Let’s use our imaginations a little, and hopefully to worthy ends.  First, let’s envision two Masons, Brother Bookman and Brother Wright, both of whom are intelligent, goodhearted, and beloved members of the Craft.  They are alike in many ways, yet significantly different when it comes to sports.

Brother Bookman is quite the sports aficionado, but he has never actually played any sports and isn’t personally athletic at all. Nonetheless, he has an encyclopedic knowledge of every major professional and collegiate sport, their histories and major figures, as well as the training methods, techniques, tactics, and strategies of each game. With all that information in his brain, people often seek him out whenever they have questions about sports.

Brother Wright, on the other hand, only has a somewhat average knowledge of the history and current events of sports, and often has little to contribute when talk turns in those directions.
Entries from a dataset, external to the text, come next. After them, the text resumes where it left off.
-- ==== Sys2Proof/Tests/Slice0.lean ====
section
/-! SUPPORT. The tests: ill-formed terms that the check refuses, words of the spec's encodings and what they decode to, single steps
with the results the spec's own rules and examples give, and for each statement a state that meets its hypotheses. -/

namespace Sys2Proof.Tests

set_option Elab.async false

open Sys2Proof Sys2Proof.Machine

/-! ### Terms that are not well formed, one for each check -/

theorem test_illformed_register : (Instr.add 128 1 2).wellFormed = false := by decide
theorem test_illformed_immediate : (Instr.addi 1 2 512).wellFormed = false := by decide
theorem test_illformed_immediate_low : (Instr.cmpiEq 1 2 (-65)).wellFormed = false := by decide
theorem test_illformed_int_lane : (Instr.vadd 1 2 3 0 4).wellFormed = false := by decide
theorem test_illformed_fp_lane : (Instr.vfadd 1 2 3 0 3).wellFormed = false := by decide
theorem test_illformed_lane : (Instr.vext 1 2 16 0 0).wellFormed = false := by decide
theorem test_illformed_sfn_lane : (Instr.vsfnExp2 1 2 0 7).wellFormed = false := by decide
theorem test_illformed_sfn_type : (Instr.sfnExp2 1 2 3).wellFormed = false := by decide
theorem test_illformed_rounding : (Instr.fcvt 1 2 4 1 6).wellFormed = false := by decide
theorem test_illformed_fcvt_pair : (Instr.fcvt 1 2 6 7 0).wellFormed = false := by decide
theorem test_illformed_vcvt_pair : (Instr.vcvt 1 2 3 0 0 3).wellFormed = false := by decide
theorem test_illformed_vector : (Instr.ldv 64 1 0).wellFormed = false := by decide
theorem test_illformed_red_width : (Instr.redAdd 1 2 2).wellFormed = false := by decide
theorem test_illformed_red_fp_width : (Instr.redFadd 1 2 1).wellFormed = false := by decide
theorem test_illformed_accumulator : (Instr.azero 4).wellFormed = false := by decide
theorem test_illformed_acc_type : (Instr.ald 1 3 2).wellFormed = false := by decide
theorem test_illformed_ridge : (Instr.nrd 1 64).wellFormed = false := by decide
theorem test_illformed_jred_slot : (Instr.jredAdd 8 1).wellFormed = false := by decide
theorem test_illformed_rep_s0 : (Instr.rep 0 4).wellFormed = false := by decide
theorem test_illformed_rep_back : (Instr.rep 1 0).wellFormed = false := by decide
theorem test_illformed_branch : (Instr.br 0 1 4).wellFormed = false := by decide
theorem test_illformed_bar : (Instr.bar (-1)).wellFormed = false := by decide
theorem test_illformed_barinit : (Instr.barinit 1 (-1)).wellFormed = false := by decide
theorem test_illformed_ldt_type : (Instr.ldt 1 2 3 3).wellFormed = false := by decide
theorem test_illformed_save_core : (Instr.ctxsv 1 8).wellFormed = false := by decide

/-! ### Words of the opcode table -/

/-- A list of words and the instructions they stand for. -/
def Reads (l : List (Nat × Instr)) : Prop := (l.map fun x => decodeTableWord 32 x.1) = l.map fun x => some x.2

theorem test_words_0a : Reads [
    (0x010A2888, Instr.add 5 10 17), (0x010A2889, .sub 5 10 17), (0x010A288A, .and 5 10 17), (0x010A288B, .or 5 10 17),
    (0x010A288C, .xor 5 10 17), (0x010A288D, .andn 5 10 17), (0x010A288E, .min 5 10 17), (0x010A288F, .max 5 10 17),
    (0x020A2888, .minu 5 10 17), (0x020A2889, .maxu 5 10 17), (0x020A288A, .shl 5 10 17), (0x020A288B, .shr 5 10 17),
    (0x020A288C, .sra 5 10 17), (0x020A288D, .rotr 5 10 17), (0x030A2888, .mul 5 10 17), (0x030A2889, .mulh 5 10 17),
    (0x030A288A, .mulhu 5 10 17), (0x030A288B, .div 5 10 17), (0x030A288C, .divu 5 10 17), (0x030A288D, .rem 5 10 17)] := rfl

theorem test_words_0b : Reads [
    (0x030A288E, Instr.remu 5 10 17), (0x040A2800, .clz 5 10), (0x040A2801, .ctz 5 10), (0x040A2802, .popc 5 10),
    (0x050A288B, .sel 5 10 17 3), (0x060A2888, .padd 5 10 17), (0x07A08080, .qopAnd 5 2 1), (0x07A08090, .qopOr 5 2 1),
    (0x07A080A0, .qopXor 5 2 1), (0x07A080B0, .qopAndn 5 2 1), (0x07A080C0, .qopOrn 5 2 1), (0x07A080D0, .qopXnor 5 2 1),
    (0x07A08060, .qopNot 5 2), (0x08628880, .cmpEq 3 10 17), (0x08628890, .cmpNe 3 10 17), (0x086288A0, .cmpLt 3 10 17),
    (0x086288B0, .cmpGe 3 10 17), (0x086288C0, .cmpLtu 3 10 17), (0x086288D0, .cmpGeu 3 10 17),
    (0x086288E0, .cmpTst 3 10 17)] := rfl

theorem test_words_0c : Reads [
    (0x0962BE80, Instr.cmpiEq 3 10 (-3)), (0x0962BE90, .cmpiNe 3 10 (-3)), (0x0962BEA0, .cmpiLt 3 10 (-3)),
    (0x0962BEB0, .cmpiGe 3 10 (-3)), (0x0962BEC0, .cmpiLtu 3 10 (-3)), (0x0962BED0, .cmpiGeu 3 10 (-3)),
    (0x0962BEE0, .cmpiTst 3 10 (-3)), (0x0A0A2888, .bfx 5 10 17), (0x0A0A2889, .bfi 5 10 17)] := rfl

theorem test_words_1 : Reads [
    (0x100A2BFD, Instr.addi 5 10 (-3)), (0x110A2BFD, .andi 5 10 (-3)), (0x120A2BFD, .ori 5 10 (-3)),
    (0x130A2BFD, .xori 5 10 (-3)), (0x140A2805, .shli 5 10 5), (0x150A2805, .shri 5 10 5), (0x160A2805, .srai 5 10 5),
    (0x170A2BFD, .lih 5 10 (-3)), (0x180A2801, .ptag 5 10 1)] := rfl

theorem test_words_2 : Reads [
    (0x207FFFF9, Instr.br 3 1 (-7)), (0x210BFFF9, .jal 5 (-7)), (0x220A2BFD, .jalr 5 10 (-3)), (0x23002805, .rep 10 5)] := rfl

theorem test_words_4a : Reads [
    (0x410A2888, Instr.fadd 1 5 10 17), (0x410A2889, .fsub 1 5 10 17), (0x410A288A, .fmul 1 5 10 17),
    (0x410A288B, .fdiv 1 5 10 17), (0x410A288C, .fmin 1 5 10 17), (0x410A288D, .fmax 1 5 10 17),
    (0x410A288E, .fminn 1 5 10 17), (0x410A288F, .fmaxn 1 5 10 17), (0x450A2888, .fma 1 5 10 17),
    (0x450A2889, .fnma 1 5 10 17), (0x450A2802, .fsqrt 1 5 10), (0x450A2803, .fclass 1 5 10),
    (0x49628880, .fcmpEq 1 3 10 17), (0x49628890, .fcmpNe 1 3 10 17), (0x496288A0, .fcmpLt 1 3 10 17),
    (0x496288B0, .fcmpLe 1 3 10 17), (0x496288C0, .fcmpGt 1 3 10 17), (0x496288D0, .fcmpGe 1 3 10 17),
    (0x496288E0, .fcmpUn 1 3 10 17), (0x496288F0, .fcmpOr 1 3 10 17)] := rfl

theorem test_words_4b : Reads [
    (0x4C0A2A0B, Instr.fcvt 5 10 4 1 3)] := rfl

theorem test_words_5 : Reads [
    (0x500A2808, Instr.sfnExp2 5 10 1), (0x500A2809, .sfnLog2 5 10 1), (0x500A280A, .sfnRcp 5 10 1),
    (0x500A280B, .sfnRsq 5 10 1), (0x500A280C, .sfnSin 5 10 1), (0x500A280D, .sfnCos 5 10 1),
    (0x500A280E, .sfnTanh 5 10 1), (0x500A280F, .sfnErf 5 10 1), (0x5814A015, .vsfnExp2 5 10 2 5),
    (0x5914A015, .vsfnLog2 5 10 2 5), (0x5A14A015, .vsfnRcp 5 10 2 5), (0x5B14A015, .vsfnRsq 5 10 2 5),
    (0x5C14A015, .vsfnSin 5 10 2 5), (0x5D14A015, .vsfnCos 5 10 2 5), (0x5E14A015, .vsfnTanh 5 10 2 5),
    (0x5F14A015, .vsfnErf 5 10 2 5)] := rfl

theorem test_words_6 : Reads [
    (0x6014A452, Instr.vadd 5 10 17 2 2), (0x6114A452, .vsub 5 10 17 2 2), (0x6214A452, .vadds 5 10 17 2 2),
    (0x6314A452, .vsubs 5 10 17 2 2), (0x6414A452, .vmul 5 10 17 2 2), (0x6514A452, .vmulh 5 10 17 2 2),
    (0x6614A452, .vmad 5 10 17 2 2), (0x6714A452, .vmin 5 10 17 2 2), (0x6814A452, .vmax 5 10 17 2 2),
    (0x6914A452, .vand 5 10 17 2 2), (0x6A14A452, .vor 5 10 17 2 2), (0x6B14A452, .vxor 5 10 17 2 2),
    (0x6C14A452, .vshl 5 10 17 2 2), (0x6D14A452, .vshr 5 10 17 2 2), (0x6E14A452, .vsra 5 10 17 2 2),
    (0x6F14A452, .vcmpEq 5 10 17 2 2)] := rfl

theorem test_words_7 : Reads [
    (0x7014A452, Instr.vcmpLt 5 10 17 2 2), (0x7114A452, .vcmpLtu 5 10 17 2 2), (0x7214A452, .vcmpTst 5 10 17 2 2),
    (0x7314A452, .vsel 5 10 17 2 2), (0x7414A452, .vshuf 5 10 17 2 2), (0x7514A012, .vsplat 5 10 2 2),
    (0x7614A052, .vext 5 10 1 2 2), (0x7714A052, .vins 5 10 1 2 2), (0x7814A012, .vnz 5 10 2 2),
    (0x7914A012, .vredAdd 5 10 2 2), (0x7914A052, .vredMin 5 10 2 2), (0x7914A092, .vredMax 5 10 2 2),
    (0x7914A0D6, .vredMinn 5 10 2 6), (0x7914A116, .vredMaxn 5 10 2 6), (0x7914A152, .vredMinu 5 10 2 2),
    (0x7914A192, .vredMaxu 5 10 2 2), (0x7A14A452, .vdot 5 10 17 2 2), (0x7B14A4D5, .vcvt 5 10 2 3 2 5)] := rfl

theorem test_words_8 : Reads [
    (0x8014A456, Instr.vfadd 5 10 17 2 6), (0x8114A456, .vfsub 5 10 17 2 6), (0x8214A456, .vfmul 5 10 17 2 6),
    (0x8314A456, .vfma 5 10 17 2 6), (0x8414A456, .vfmin 5 10 17 2 6), (0x8514A456, .vfmax 5 10 17 2 6),
    (0x8614A456, .vfminn 5 10 17 2 6), (0x8714A456, .vfmaxn 5 10 17 2 6), (0x8814A456, .vfcmpEq 5 10 17 2 6),
    (0x8914A456, .vfcmpLt 5 10 17 2 6), (0x8A14A456, .vfcmpLe 5 10 17 2 6), (0x8B14A456, .vfcmpUn 5 10 17 2 6)] := rfl

theorem test_words_9 : Reads [
    (0x900A2BFD, Instr.ldB 5 10 (-3)), (0x910A2BFD, .ldBu 5 10 (-3)), (0x920A2BFD, .ldH 5 10 (-3)),
    (0x930A2BFD, .ldHu 5 10 (-3)), (0x940A2BFD, .ldW 5 10 (-3)), (0x950A2BFD, .ldWu 5 10 (-3)),
    (0x960A2BFD, .ldD 5 10 (-3)), (0x980A2BFD, .stB 5 10 (-3)), (0x990A2BFD, .stH 5 10 (-3)),
    (0x9A0A2BFD, .stW 5 10 (-3)), (0x9B0A2BFD, .stD 5 10 (-3)), (0x9C0A2BFD, .ldv 5 10 (-3)),
    (0x9D0A2BFD, .stv 5 10 (-3)), (0x9E0A2BFD, .lda 5 10 (-3)), (0x9F0A2BFD, .stl 5 10 (-3))] := rfl

theorem test_words_Aa : Reads [
    (0xA00A2BFD, Instr.ldc 5 10 (-3)), (0xA10A2889, .ldt 5 10 17 1), (0xA20A288B, .stt 5 10 17 3),
    (0xA30A2BFD, .lds 5 10 (-3)), (0xA40A2BFD, .sts 5 10 (-3)), (0xA5002BFD, .pref 10 (-3)), (0xA60A2BFD, .ldf 5 10 (-3)),
    (0xA70A2BFD, .ldfe 5 10 (-3)), (0xA80A2BFD, .stf 5 10 (-3)), (0xA90A2BFD, .sto 5 10 (-3)),
    (0xAA0A2BFD, .fest 5 10 (-3)), (0xAB0A2888, .amoSwapW 5 10 17), (0xAB0A2889, .amoAddW 5 10 17),
    (0xAB0A288A, .amoAndW 5 10 17), (0xAB0A288B, .amoOrW 5 10 17), (0xAB0A288C, .amoXorW 5 10 17),
    (0xAB0A288D, .amoMinW 5 10 17), (0xAB0A288E, .amoMaxW 5 10 17), (0xAC0A2888, .amoSwapD 5 10 17),
    (0xAC0A2889, .amoAddD 5 10 17)] := rfl

theorem test_words_Ab : Reads [
    (0xAC0A288A, Instr.amoAndD 5 10 17), (0xAC0A288B, .amoOrD 5 10 17), (0xAC0A288C, .amoXorD 5 10 17),
    (0xAC0A288D, .amoMinD 5 10 17), (0xAC0A288E, .amoMaxD 5 10 17), (0xAD0A2888, .amoMinuW 5 10 17),
    (0xAD0A2889, .amoMaxuW 5 10 17), (0xAD0A288A, .amoMinuD 5 10 17), (0xAD0A288B, .amoMaxuD 5 10 17),
    (0xAD0A288C, .amocasW 5 10 17), (0xAD0A288D, .amocasD 5 10 17), (0xAE002889, .redAdd 10 17 1),
    (0xAE022889, .redAnd 10 17 1), (0xAE042889, .redOr 10 17 1), (0xAE062889, .redXor 10 17 1),
    (0xAE082889, .redMin 10 17 1), (0xAE0A2889, .redMax 10 17 1), (0xAE0C2889, .redMinu 10 17 1),
    (0xAE0E2889, .redMaxu 10 17 1), (0xAE10288B, .redFadd 10 17 3)] := rfl

theorem test_words_Ac : Reads [
    (0xAE12288B, Instr.redFmin 10 17 3), (0xAE14288B, .redFmax 10 17 3), (0xAF000000, .fenceT), (0xAF000001, .fenceS),
    (0xAF000002, .fenceD), (0xAF000003, .fenceP), (0xAF000004, .fenceX), (0xAF000005, .redwait)] := rfl

theorem test_words_B : Reads [
    (0xB0A00021, Instr.kshape 5 33), (0xB1A00021, .kld 5 33), (0xB2A00021, .kldt 5 33), (0xB3080021, .kst 2 33),
    (0xB4A00000, .kzero 5), (0xB5A80000, .kmov 5 2), (0xB6A80000, .ktr 5 2), (0xB7000000, .gang),
    (0xB84886A1, .kmma 2 2 1 1 1 1 33), (0xB94886A1, .kmmr 2 2 1 1 1 1 33), (0xBA400000, .azero 2),
    (0xBB4000A1, .ald 2 1 33), (0xBC0800A1, .ast 2 1 33), (0xBDA805A1, .acvt 5 2 1 3 33)] := rfl

theorem test_words_C : Reads [
    (0xC00A2888, Instr.nzscan 5 10 17), (0xC00A2889, .gath 5 10 17), (0xC10A2800, .mgopen 5 10),
    (0xC10A2889, .mgarea 5 10 17), (0xC10A288A, .mgput 5 10 17), (0xC10A288B, .mgendEnd 5 10 17),
    (0xC10A288C, .mgfin 5 10 17), (0xC10A288D, .mgstat 5 10 17), (0xC20A2888, .gtopk 5 10 17),
    (0xC20A2889, .ghist 5 10 17), (0xC20A288A, .gperm 5 10 17), (0xC80A2888, .ctreeBind 5 10 17),
    (0xC80A2889, .cdesc 5 10 17), (0xC80A288A, .cexp 5 10 17), (0xC80A288B, .cbackBackup 5 10 17),
    (0xC80A288C, .cread 5 10 17), (0xC80A2805, .creuse 5 10)] := rfl

theorem test_words_Da : Reads [
    (0xD00BFFF9, Instr.spawn 5 (-7)), (0xD10BFFF9, .spawnr 5 (-7)), (0xD20A0000, .join 5), (0xD3000000, .tend),
    (0xD40A2801, .sspawn 5 10 1), (0xD50A2488, .ps 5 9 17), (0xD60A2488, .psm 5 9 17), (0xD70A2400, .nrd 5 9),
    (0xD8002488, .nwr 9 17), (0xD9000C88, .jredAdd 3 17), (0xD9000C89, .jredMin 3 17), (0xD9000C8A, .jredMax 3 17),
    (0xD9000C8B, .jredMinu 3 17), (0xD9000C8C, .jredMaxu 3 17), (0xD9000C8D, .jredFaddFp64 3 17),
    (0xD9000C8E, .jredFaddFp32 3 17), (0xDA000005, .bar 5), (0xDB002805, .barinit 10 5), (0xDC000000, .yield),
    (0xDD0A2888, .waitGeu 5 10 17)] := rfl

theorem test_words_Db : Reads [
    (0xDD0A2889, Instr.waitEq 5 10 17), (0xDD0A288A, .waitNe 5 10 17)] := rfl

theorem test_words_E : Reads [
    (0xE00A2888, Instr.poolset 5 10 17), (0xE00A2889, .poolsetT 5 10 17), (0xE00A2802, .poolack 5 10),
    (0xE00A2803, .poolq 5 10), (0xE80A2888, .cpy 5 10 17), (0xE80A2889, .cpy2d 5 10 17), (0xE80A0002, .cpwait 5),
    (0xE90A2888, .rld 5 10 17), (0xE90A2889, .rst 5 10 17)] := rfl

theorem test_words_F : Reads [
    (0xF0000005, Instr.trap 5), (0xF1000000, .tret), (0xF20A0002, .csrr 5 2), (0xF3002802, .csrw 10 2),
    (0xF4002802, .csrs 10 2), (0xF5002802, .csrc 10 2), (0xF6002803, .ctxsv 10 3), (0xF7002803, .ctxrs 10 3),
    (0xF8000000, .fencei), (0xF9000000, .bkpt), (0xFA000000, .halt), (0xFB002888, .tlbinv 10 17),
    (0xFB0A2801, .probe 5 10), (0xFC2055A1, .frame 2 5 5 10 1), (0xFE123456, .ximm 1193046)] := rfl
/-! ### Small states -/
Even so, he did actually play football, basketball, and baseball as a kid. As an adult he has kept a more or less daily fitness routine and has played on church softball and basketball teams.

With these two imaginary brothers in mind, and supposing all other things about them are basically equal, let’s consider these questions:

1.      Which of these two brothers would you expect to be in better physical health?

2.      If you were going to begin a personal physical fitness regimen, would you be more likely to approach Brother Bookman or Brother Wright as a workout mentor and partner?

3.      If you were going to put together a lodge softball team or fitness program, which brother would you more likely recruit as the leader?

4.      If you had to choose, would you rather be more like Brother Bookman or more like Brother Wright?

Now consider this entire exercise as an analogy, where sports represent esoteric subjects, athleticism represents contemplative practice, and physical fitness represents psychospiritual wellbeing.  What does this suggest to you about any interests you might have in Masonic esotericism?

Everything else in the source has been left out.